Varying the initial conditions is reasonable as it allows the model to exibit its internal variability so that you can find the shape of its attractors. The initial consitions should match measurement though, and the variations should be small – within measurement error.
However climate scientists seldom seek to find the shape of the attractor. They are focussed on temperature to the exclusion of all else and throw away most of their data to generate graphs of global average temperature. They then average over several runs and use the variability to compute error bounds for the prediction. The models can be falsified if reality strays out of those error bounds, but it is a very weak test and requires you to wait many years for data to possibly falsify it.
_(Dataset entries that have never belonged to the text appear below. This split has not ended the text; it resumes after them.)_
-- ==== Sys2Proof/Machine/Boot.lean ====
section
/-! DEFINITION. Reset, boot and life cycle (R298, R324-R343): take-downs, the resets of the switch die, the boot sequence,
image updates, the calibration set, life-cycle transitions, block resets, and M2. -/

namespace Sys2Proof.Machine

/-- The boot stage in force (R332). -/
def Base.stage (b : Base) : Nat := b.rd Reg.CLK_STATUS F.CLK_STATUS_stage
def Base.setStage (b : Base) (n : Nat) : Base := b.wr Reg.CLK_STATUS F.CLK_STATUS_stage n

/-- A partition's software wrote a wrong code or an unallowed value: the advisory event of group 16 (R303). -/
def Base.badWrite (b : Base) (who : Who) : Base := b.misuse who 0

/-! ### Registers over a reset (R13-R17, R328, R345) -/

/-- Does a register live in the plinth and keep its value over a reset of the die (R345, R384)? -/
def plinthReg (a : Nat) : Bool := decide (a < 0x10) || (decide (0x300000 ≤ a) && decide (a < 0x400000))

/-- The bits of a register word that a mask of its row covers. -/
def maskWord (f : RegRow → Nat) (a : Nat) : W32 :=
  match regAt a with
  | some h => BitVec.ofNat 32 (f h.row >>> (32 * h.word))
  | none => 0#32

/-- The register file after a reset of the die (R14, R328): plinth registers stand; a warm reset keeps the rs fields. -/
def RegFile.overReset (r : RegFile) (warm : Bool) : RegFile :=
  r.filterMap (fun x =>
    if plinthReg x.1 then some x
    else if !warm then none
    else
      let rs := maskWord RegRow.rs x.1
      let v := (x.2 &&& rs) ||| (regReset x.1 &&& ~~~rs)
      if v = regReset x.1 then none else some (x.1, v))

/-- The timers that the plinth runs; a reset of the die stops every other. -/
def plinthTimer (k : TimerKey) : Bool :=
  match k with
  | .dipResume | .debounce | .inputQual | .pgQual | .inrush | .limitClear | .faultTimer | .gateOff | .retry | .retryClear
  | .pwrreqRelease _ | .cageReset _ => true
  | _ => false

/-- The timers of entries and copies that are kept over a warm reset (R100). -/
def keptTimer (k : TimerKey) : Bool :=
  match k with
  | .entryExpiry _ | .orphan _ => true
  | _ => false

/-- What registers, events, guards and counters are after a reset of the die. -/
def Base.overReset (b : Base) (warm keep : Bool) : Base :=
  let b := b.stopCore
  { regs := b.regs.overReset warm, now := b.now, coreOn := false, stamp := b.stamp, stampAt := b.stampAt,
    timers := b.timers.filter (fun t => plinthTimer t.key || (keep && keptTimer t.key)), freeCtr := b.freeCtr, out := b.out }

/-- The plinth mirrors are reloaded (R328). -/
def Mod.showMirrors (m : Mod) : Mod :=
  let b := (m.base.wr Reg.CLK_LC_STATE F.CLK_LC_STATE_state m.pl.lc).flag Reg.CLK_LC_STATE F.CLK_LC_STATE_pending m.pl.lcNext.isSome
  let b := (b.wr Reg.CLK_IMG_STATUS F.CLK_IMG_STATUS_fw_active m.pl.fwAct).wr Reg.CLK_IMG_STATUS F.CLK_IMG_STATUS_img_active m.pl.imgAct
  { m with base := b.flag Reg.CLK_CAL_STATUS F.CLK_CAL_STATUS_factory (!m.pl.calSaved) }

/-- The module with its die reset (R328): engines, SRAM and management memory empty; park DRAM and its entries only where
kept, and then new entries of a shelf still follow them (R74); the plinth and its lines stand, SHELF_PERST_n# asserted and SHELF_PWRREQ_n as `req` says. -/
def Mod.freshDie (m : Mod) (warm keep : Bool) (req : Bool) : Mod :=
  let lines := m.prk.slots.map (fun s => ({ n := s.n, pg := s.pg, alert := s.alert, pwrreq := req && s.pwrreq,
                                             nextSeq := if keep then s.nextSeq else 0 } : Slot))
  let pl := { m.pl with token := none, calCopy := [], img := none, take := none, m2 := 0, m2Wake := none, debugOpen := false,
                        cores := [], coreHeld := [], parkRec := [], parkHeld := [], keep := keep, warm := warm, image := [] }
  let b := (m.base.overReset warm keep)
  let rsvs := (m.ord.loseRsv (fun _ => true) 4).rsvs.map (fun (r : Rsv) => { r with latch := 0#32 })
  ({ base := b, pl := pl, ord := { rsvs := rsvs }, dram := if keep then { m.dram with mgmt := [], lost := [] } else {},
     prk := { entries := if keep then m.prk.entries else [], guests := if keep then m.prk.guests else [], slots := lines } }
    : Mod).showMirrors

/-! ### Cages (R357, R366) -/

/-- Is cage power shed (R346)? -/
def Base.cageShed (b : Base) : Bool :=
  let z := b.rd Reg.PWR_STATUS F.PWR_STATUS_zone
  decide (2 ≤ z) || (z == 1 && b.isSet Reg.PWR_SHED F.PWR_SHED_cage_on_warn)

/-- A front cage. -/
def Plinth.cage (x : Plinth) (c : Nat) : Cage := (x.cages.find? (fun y => y.c == c)).getD { c := c }
def Plinth.setCage (x : Plinth) (y : Cage) : Plinth := { x with cages := y :: x.cages.filter (fun z => z.c != y.c) }

/-- May a cage be on (R357, R366): its assembly present, enabled, not turned off by a fault, POWER_GOOD, no shedding? It is switched on
from stage DRAM (R332); a reset of the die leaves it on (R345). -/
def Mod.cageMay (m : Mod) (c : Nat) : Bool :=
  let st := m.base.stage
  (m.pl.cage c).present && !(m.pl.cage c).tripped && m.base.isSet (Reg.PWR_CAGE c) F.PWR_CAGE_en &&
  m.base.isSet Reg.PWR_STATUS F.PWR_STATUS_pg && !m.base.cageShed &&
  (m.base.isSet (Reg.PWR_CAGE c) F.PWR_CAGE_on || (decide (4 ≤ st) && decide (st ≤ 6)))

/-- POWER_GOOD is low: every cage is off, its ResetL asserted (R357, R366). -/
def Mod.cagesOff (m : Mod) : Mod :=
  { m with pl := { m.pl with cages := m.pl.cages.map (fun c => { c with released := false }) },
           base := (List.range 8).foldl (fun b c =>
             let a := Reg.PWR_CAGE c
             if b.isSet a F.PWR_CAGE_on then ((b.wr a F.PWR_CAGE_on 0).wr a F.PWR_CAGE_i 0).disarm (.cageReset c) else b) m.base }

/-- The port in a cage whose power or cable is gone fails its link (R262, R357, R366). -/
def Mod.cagePortDown (m : Mod) (c : Nat) : Mod :=
  let m := m.tileDown (24 + c)
  if m.base.camTile (24 + c) && m.base.camState c != 0 then m.linkReset c 5 else m

/-- Each cage's power follows its conditions; ResetL is released 10 ms after power turns on. -/
def Mod.refreshCages (m : Mod) : Mod :=
  (List.range 8).foldl (fun m c =>
    let a := Reg.PWR_CAGE c
    let on := m.base.isSet a F.PWR_CAGE_on
    let may := m.cageMay c
    if on == may then m
    else if may then
      { m with base := (m.base.wr a F.PWR_CAGE_on 1).arm (.cageReset c) (10 * ms),
               pl := m.pl.setCage { (m.pl.cage c) with released := false } }
    else
      let b := ((m.base.wr a F.PWR_CAGE_on 0).wr a F.PWR_CAGE_i 0).disarm (.cageReset c)
      ({ m with base := b, pl := m.pl.setCage { (m.pl.cage c) with released := false } } : Mod).cagePortDown c) m

/-! ### Take-downs (R298, R329, R343) -/

/-- Steps 2 and 3 of R298 at once: Camtex ports tell their partners, every PCI Express link goes down, every
SHELF_PERST_n# asserts, hods end without pulses (R118). -/
def Mod.takeLinksDown (m : Mod) (reason : Byte) : Mod :=
  let m := m.cams.foldl (fun m c =>
    if m.base.camActive c.k then { m with base := m.base.emit (.lr c.k reason) } else m) m
  let m := m.cams.foldl (fun m c => m.camDown c.k) m
  let m := m.hod.runs.foldl (fun m r => m.abort r.h r.c true) { m with hod := { m.hod with m2hold := true } }
  let m := m.hod.starts.foldl (fun m x => m.abort x.h x.c true) m
  let m := (List.range 64).foldl (fun m p => if m.base.linkUp p then m.linkGone p else m) m
  { m with prk := { m.prk with slots := m.prk.slots.map (fun s => { s with perst := true, sweeping := false }) } }

/-- A reset or power-off is requested (R329, R343): the take-down starts, or merges with the one that runs; a warm request
during boot restarts the boot at once. -/
def Mod.requestDown (m : Mod) (x : TakeDown) : Mod :=
  match m.pl.take with
  | some t =>
    let m := if x.off = 1 && t.off = 0 then m.drainAll else m
    let cold := x.cold && !t.cold && t.off == 0
    { m with pl := { m.pl with take := some { t with cold := t.cold || x.cold, cause := if cold then x.cause else t.cause,
                                                     off := max t.off x.off, fatal := t.fatal || x.fatal } } }
  | none =>
    let m := if x.off = 1 then m.drainAll else m
    let m := { m with pl := { m.pl with take := some x } }
    let m := m.takeLinksDown (if x.fatal then 0#8 else 1#8)
    { m with base := m.base.arm .takedown (1010 * us) }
I suspect their models would fail a strong test, which would look at whether they exhibit the identified variability of the real climate. Do the models have el nino and la nina states? Do they exhibit the various ocean oscillations that have been identified? If they don’t do this they are wrong. You don’t have to wait many years to reach that conclusion.
ferd berple says:
July 28, 2013 at 2:58 pm
“Suddenly the future is not deterministic, it is probabilistic. The future doesn’t exist as a point in time, it exists as a probability function, with some futures more likely than others, but none written in stone… The very best you can hope for is to calculate the odds of something happening, and while the odds may favor a turn to the right, they don’t prohibit a turn to the left. the same for temperatures.”
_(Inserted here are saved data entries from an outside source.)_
-- ==== Sys2Proof/Machine/Regs.lean ====
section
/-! DEFINITION. Register accesses: which accesses reach a register (R16, R327), the check of the accessor's guard
(R138, R141), who sees what (R380-R382), the access codes (R13), what a read returns where the register shows what an
engine holds, and what a write sets off where a register has a rule of its own. -/

namespace Sys2Proof.Machine

/-! ### Who makes the access -/

/-- The guard that checks an accessor (R138); SMBus accesses travel as those of management core 0 (R369). -/
def whoGuard (w : Who) : Nat :=
  match w with
  | .host p => 24 + p.val
  | .smbus => 20
  | .mgmt c => 20 + c.val
  | .debug => 40
  | .keystone k _ => 32 + k.val

/-- The partition that makes an access, if it is a host (R382). -/
def whoPart (w : Who) : Option Nat :=
  match w with
  | .host p => some p.val
  | _ => none

/-- The path code of GLB_ACCESSOR; the keystone function runs on management cores. -/
def whoPath (w : Who) : Nat :=
  match w with
  | .host _ => 0
  | .smbus => 1
  | .mgmt _ => 2
  | .debug => 3
  | .keystone _ _ => 2

/-- Has the accessor the manager's visibility (R380)? -/
def Base.managerView (b : Base) (w : Who) : Bool :=
  match w with
  | .host p => p.val == b.manager
  | _ => true

/-- An access to the control window as its guard sees it (R139, R141). An access that belongs to no slice shows slice 0 (DESIGN CHOICE, log
entry 40). -/
def Base.ctlAccess (b : Base) (w : Who) (off len : Nat) (pasid : Option Nat) (wr : Bool) : Access :=
  match w with
  | .host p => b.hostAccess p.val (ctlAddr off) len pasid (!wr) wr
  | .keystone _ path => { space := 0, addr := ctlAddr off, len := len, rd := !wr, wr := wr, secure := true, ident := 0x3E,
                          badKs := !(List.range 4).any (fun i => b.keystone i == some path.val) }
  | _ => { space := 0, addr := ctlAddr off, len := len, rd := !wr, wr := wr, secure := true, ident := whoGuard w }

/-! ### Accesses that hang (R327) -/

/-- Is the register in the block that CLK_BLK_RESET is resetting (R331)? The engines of kinds 1 to 3 have no registers of
their own. -/
def Base.inBlockReset (b : Base) (off : Nat) : Bool :=
  let a := Reg.CLK_BLK_RESET
  let i := b.rd a F.CLK_BLK_RESET_index
  let within := fun (lo size : Nat) => decide (lo ≤ off) && decide (off < lo + size)
  !b.isSet a F.CLK_BLK_RESET_done &&
  (match b.rd a F.CLK_BLK_RESET_kind with
   | 0 => within (0x1C00000 + i * 0x10000) 0x10000
   | 4 => within (0xC00000 + i * 0x1000) 0x1000
   | 5 => within (0x2800000 + i * 0x10000) 0x10000
   | _ => false)

/-- Does an access to a register hang, because its domain is stopped, not initialised or in reset (R327)? In start-up: every
register of the die before the clocks run, the lanes and Camtex links before stage LINKS, the DRAM channels before stage
DRAM, and for a host all of BAR0 before stage DRAM (R332). The plinth registers have their own clock. -/
def Base.hangs (b : Base) (w : Who) (off : Nat) : Bool :=
  let st := b.stage
  let pwr := decide (0x300000 ≤ off) && decide (off < 0x400000)
  b.inBlockReset off ||
  (!pwr && !b.coreOn) ||
  (decide (st < 3) && (decide (0x800000 ≤ off) && decide (off < 0xC00000) || decide (0x2800000 ≤ off) && decide (off < 0x2C00000))) ||
  (decide (st < 4) && (decide (0x3000000 ≤ off) && decide (off < 0x3100000) || (whoPart w).isSome))

/-! ### Visibility (R198, R380) -/

/-- What an accessor may do with a register it reaches. -/
inductive Sight where
  | full
  | readOnly
  /-- Hidden from the accessor (R380): reads zero, and a host's write is reported (R382). -/
  | hidden
  /-- Not there: a register that does not apply (R183, R198, and the PRT rules): reads zero, writes are ignored. -/
  | absent
  deriving DecidableEq, Repr

/-- Does a register apply: the port has its role, the slice has the queue pair (R183)? -/
def Base.applies (b : Base) (h : RegHit) : Bool :=
  match h.row.name with
  | .PRT_CTL | .PRT_CPL_TO | .PRT_SLOT => b.portRole h.i1 == 2
  | .PRT_PM | .PRT_MC | .PRT_LATE_LOG | .PRT_LATE_INFO => b.portRole h.i1 == 1 || b.portRole h.i1 == 2
  | .PRT_FC_ADV | .PRT_CNT => b.portRole h.i1 != 0 && b.portRole h.i1 != 4
  | .SLC_SQ_DB | .SLC_CQ_DB | .SLC_QP_SQ_BASE | .SLC_QP_CQ_BASE | .SLC_QP_CFG | .SLC_QP_IRQ | .SLC_QP_STATUS | .SLC_QP_PTR =>
    decide (h.i2 < b.qpCount h.i1)
  | _ => true

/-- What an accessor may do with the register at an offset (R198, R380). -/
def Base.sight (b : Base) (w : Who) (off : Nat) (h : RegHit) : Sight :=
  if 0x2400000 ≤ off ∧ off < 0x2800000 then
    let s := (off - 0x2400000) / 0x1000
    let mine := match whoPart w with
      | some p => b.sliceLive s && b.slicePart s == p
      | none => false
    if b.managerView w then
      if b.sliceLive s then (if b.applies h then .full else .absent)
      else if h.row.name == .SLC_STATE then .full else .absent
    else if mine then (if b.applies h then .full else .absent)
    else .hidden
  else if b.managerView w then (if b.applies h then .full else .absent)
  else if off < 0x800000 then .readOnly
  else .hidden

/-! ### What registers show (the ro fields that follow an engine) -/

/-- GiB, rounded up. -/
def ceilGib (n : Nat) : Nat := (n + 2 ^ 30 - 1) / 2 ^ 30

/-- The word of PRK_SHELF_STATE: state and failures stand in the register; the rest follows the entries. -/
def Mod.shelfStateWord (m : Mod) (n : Nat) : Nat :=
  let v := (m.base.word (Reg.PRK_SHELF_STATE n)).toNat
  putBits (putBits v F.PRK_SHELF_STATE_top_class ((m.prk.topClass n).getD 0)) F.PRK_SHELF_STATE_eligible (b2n (m.eligible n))

/-- The word of PRK_PLAN_STATE. -/
def Mod.planStateWord (m : Mod) : Nat :=
  let waiting := ((List.range 56).filter (fun n => m.base.slotState n == 1)).length
  match m.candidates with
  | n :: _ => n + 2 ^ 6 + 2 ^ 8 * waiting
  | [] => 2 ^ 8 * waiting

/-- The word of a queue's SCH_Q_DEPTH. Whether a head meets R64 hangs on the credits of the link partner, which are not part
of the module: no_head is a free value while frames are queued (log entry 4). -/
def Mod.queueDepth (m : Mod) (q : Nat) : Mod × Nat :=
  let n := m.sw.queueBytes q
  let red := match m.sw.headFrame q (fun _ => true) with
    | some f => m.colour f.meter f.bytes == 2
    | none => false
  let w := n + 2 ^ 27 * b2n red + 2 ^ 28 * b2n (m.sw.qst q).due.isSome
  if (m.sw.queue q).isEmpty then (m, w)
  else
    let (i, b) := m.base.fresh
    ({ m with base := b }, w + 2 ^ 29 * ((Config.freeWord i).toNat % 2))

/-- The free resources that slice 0's page shows (R183, R198). -/
def Base.poolWord (b : Base) (n : RegName) : Nat :=
  match n with
  | .SLC_POOL_RES => (4096 - b.qpRuns.foldl (fun n x => n + x.2) 0) + 2 ^ 13 * b.freeChans.length
  | .SLC_POOL_METER => 4096 - b.meterRuns.foldl (fun n x => n + x.2) 0
  | .SLC_POOL_QUOTA => b.quotaTotal % 4096 + 2 ^ 12 * ((b.quotaTotal - b.quotaGiven) % 4096)
  | .SLC_POOL_SLOTS => ((List.range 1024).filter (fun s => b.sliceState s == 0)).length +
      2 ^ 11 * ((List.range 1024).filter (fun s => b.sliceState s == 7)).length
  | _ => 0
Think of a cloud of gas. Every molecule in it is drifting and bouncing in random directions. Even if you could make an exact copy of the cloud with all its molecules in the exact place and speed at an instant T0, soon the positions of molecules in the two clouds would start to diverge because of quantum fluctuations and the most microscopic noise introduced from the environment.
Does that mean that you can’t simulate the behaviour of that gas cloud? Not at all. Your model loses very quickly the ability to predict where a single molecule will be, but it can simulate the shape of the cloud very well on some much longer time scale because its general behaviour has nothing to do with the particular trajectories of its molecules.
So it’s a matter of spatial and temporal scale: the current weather models can’t tell me if a small breeze will pass through my windows in the next minute, but they can predict the general weather on the city in two days; they will fail in telling which weather you’ll have in one year but (as climate models) they can show some skill in predicting if the average temperature for the whole planet will go up or down in ten years. If the climate is a chaotic system (letting aside catastrophic events of all kinds) it is possible that the same models will eventually fail completely on some very long time scale – tens of thousands of years, for example. But the rate of divergence from the modelled system is completely different from that of weather models as the level of detail at which they have to exhibit a skill is completely different.
ATheoK says: “…I’ll also mention D-Base which introduced thousands to databases, which I also hated extensively and deleted off of every computer under my management….”
I’m rather proud of having retained my luddite-like total ignorance of DBase. I never learned it, getting by with less profound (and less expensive) programs. This saved me hundreds of hours of learning curve, which I’ve doubtlessly squandered in other places, such as Lotus Agenda…
Dan Hughes says: July 28, 2013 at 3:03 pm
“Nick, if the method requires that the Courant sound-speed criterion be met, it can’t be “stretched a bit”. The grid is not 100 x 100 x 100 either. Your basic factor of 4 also isn’t “a bit”. Finally, accuracy generally requires a step size much smaller than the stability limit be used.”
The Courant “limit” gives a guide to a typical space dimension. It can be extended by higher order interpolation, for example. It gives an instability mode for the worst case – a wave that has wavelength equal to the Nyquist frequency – In fact the Nyquist freq is a half wavelength, so there’s a factor of 2 already. if this is damped by accident or design, you can extend. And so on.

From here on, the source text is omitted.